» **Records to process**:
----
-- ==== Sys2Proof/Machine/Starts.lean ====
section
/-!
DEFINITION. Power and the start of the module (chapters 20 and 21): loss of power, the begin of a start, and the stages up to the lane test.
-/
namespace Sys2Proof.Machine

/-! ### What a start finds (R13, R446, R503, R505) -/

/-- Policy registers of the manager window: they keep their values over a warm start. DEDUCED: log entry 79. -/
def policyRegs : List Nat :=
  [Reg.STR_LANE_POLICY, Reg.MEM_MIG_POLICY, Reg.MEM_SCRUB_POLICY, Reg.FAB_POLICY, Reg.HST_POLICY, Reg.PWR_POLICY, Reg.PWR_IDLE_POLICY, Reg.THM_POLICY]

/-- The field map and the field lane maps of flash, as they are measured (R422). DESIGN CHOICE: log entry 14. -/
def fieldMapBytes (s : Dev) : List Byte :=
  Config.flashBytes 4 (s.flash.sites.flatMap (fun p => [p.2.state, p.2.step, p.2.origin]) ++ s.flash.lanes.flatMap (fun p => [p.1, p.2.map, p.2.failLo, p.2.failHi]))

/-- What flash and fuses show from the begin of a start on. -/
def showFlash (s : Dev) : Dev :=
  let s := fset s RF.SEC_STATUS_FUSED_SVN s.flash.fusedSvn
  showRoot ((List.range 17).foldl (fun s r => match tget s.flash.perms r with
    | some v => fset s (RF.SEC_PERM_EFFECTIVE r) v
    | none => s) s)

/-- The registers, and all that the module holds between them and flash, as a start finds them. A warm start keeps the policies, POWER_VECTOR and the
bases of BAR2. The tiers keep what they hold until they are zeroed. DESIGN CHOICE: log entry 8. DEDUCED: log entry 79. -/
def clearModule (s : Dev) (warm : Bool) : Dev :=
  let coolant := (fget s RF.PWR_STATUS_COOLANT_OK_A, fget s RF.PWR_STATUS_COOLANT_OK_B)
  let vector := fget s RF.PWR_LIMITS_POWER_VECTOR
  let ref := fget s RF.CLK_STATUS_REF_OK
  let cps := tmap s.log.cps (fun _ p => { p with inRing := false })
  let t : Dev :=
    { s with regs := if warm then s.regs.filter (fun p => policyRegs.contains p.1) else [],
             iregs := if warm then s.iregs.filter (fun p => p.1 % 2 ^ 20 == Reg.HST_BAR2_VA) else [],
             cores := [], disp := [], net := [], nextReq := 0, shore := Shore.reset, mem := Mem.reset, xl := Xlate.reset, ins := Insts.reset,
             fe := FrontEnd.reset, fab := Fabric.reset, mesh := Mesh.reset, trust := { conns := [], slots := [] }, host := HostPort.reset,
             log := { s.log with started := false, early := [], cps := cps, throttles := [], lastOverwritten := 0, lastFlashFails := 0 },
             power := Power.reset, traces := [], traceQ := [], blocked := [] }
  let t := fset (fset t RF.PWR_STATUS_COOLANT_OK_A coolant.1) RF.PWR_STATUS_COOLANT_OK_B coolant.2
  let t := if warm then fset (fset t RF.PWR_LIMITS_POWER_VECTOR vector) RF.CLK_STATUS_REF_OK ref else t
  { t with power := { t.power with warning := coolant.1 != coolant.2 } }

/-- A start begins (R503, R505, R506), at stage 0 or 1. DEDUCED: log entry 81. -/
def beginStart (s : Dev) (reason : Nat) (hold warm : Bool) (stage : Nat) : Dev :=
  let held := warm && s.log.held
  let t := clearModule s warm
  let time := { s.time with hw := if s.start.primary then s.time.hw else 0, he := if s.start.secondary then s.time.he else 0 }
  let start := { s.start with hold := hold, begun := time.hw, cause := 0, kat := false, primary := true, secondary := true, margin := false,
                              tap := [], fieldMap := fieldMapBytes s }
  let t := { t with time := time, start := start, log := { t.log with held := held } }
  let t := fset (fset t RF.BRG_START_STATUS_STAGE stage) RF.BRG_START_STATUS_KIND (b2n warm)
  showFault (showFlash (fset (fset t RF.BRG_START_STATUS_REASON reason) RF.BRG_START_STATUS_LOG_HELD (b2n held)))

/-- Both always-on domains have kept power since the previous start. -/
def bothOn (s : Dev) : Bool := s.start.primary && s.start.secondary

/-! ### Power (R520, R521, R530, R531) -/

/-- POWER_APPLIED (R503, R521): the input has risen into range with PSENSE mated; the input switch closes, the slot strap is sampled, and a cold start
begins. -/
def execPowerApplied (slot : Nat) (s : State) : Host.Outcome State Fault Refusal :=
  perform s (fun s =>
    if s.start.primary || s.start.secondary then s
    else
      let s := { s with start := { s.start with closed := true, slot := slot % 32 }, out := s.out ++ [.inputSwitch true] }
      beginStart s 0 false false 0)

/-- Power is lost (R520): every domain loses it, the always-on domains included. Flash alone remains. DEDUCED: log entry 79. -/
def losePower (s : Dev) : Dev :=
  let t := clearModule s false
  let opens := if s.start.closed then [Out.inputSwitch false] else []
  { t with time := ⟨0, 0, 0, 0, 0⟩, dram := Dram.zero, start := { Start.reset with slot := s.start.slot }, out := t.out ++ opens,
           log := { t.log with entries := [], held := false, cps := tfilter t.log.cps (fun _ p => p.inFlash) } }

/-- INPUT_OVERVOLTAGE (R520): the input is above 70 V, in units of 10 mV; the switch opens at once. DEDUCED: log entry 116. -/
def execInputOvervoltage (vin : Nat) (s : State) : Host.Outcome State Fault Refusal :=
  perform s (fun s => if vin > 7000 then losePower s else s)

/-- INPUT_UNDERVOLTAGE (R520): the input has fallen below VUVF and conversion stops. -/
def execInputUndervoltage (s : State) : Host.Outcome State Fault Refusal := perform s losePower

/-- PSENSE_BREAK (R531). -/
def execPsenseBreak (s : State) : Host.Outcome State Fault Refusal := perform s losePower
----
» **Exercise details**:
List every line above that contains the word "reason".

» **Solution to this task**:
def beginStart (s : Dev) (reason : Nat) (hold warm : Bool) (stage : Nat) : Dev :=
  showFault (showFlash (fset (fset t RF.BRG_START_STATUS_REASON reason) RF.BRG_START_STATUS_LOG_HELD (b2n held)))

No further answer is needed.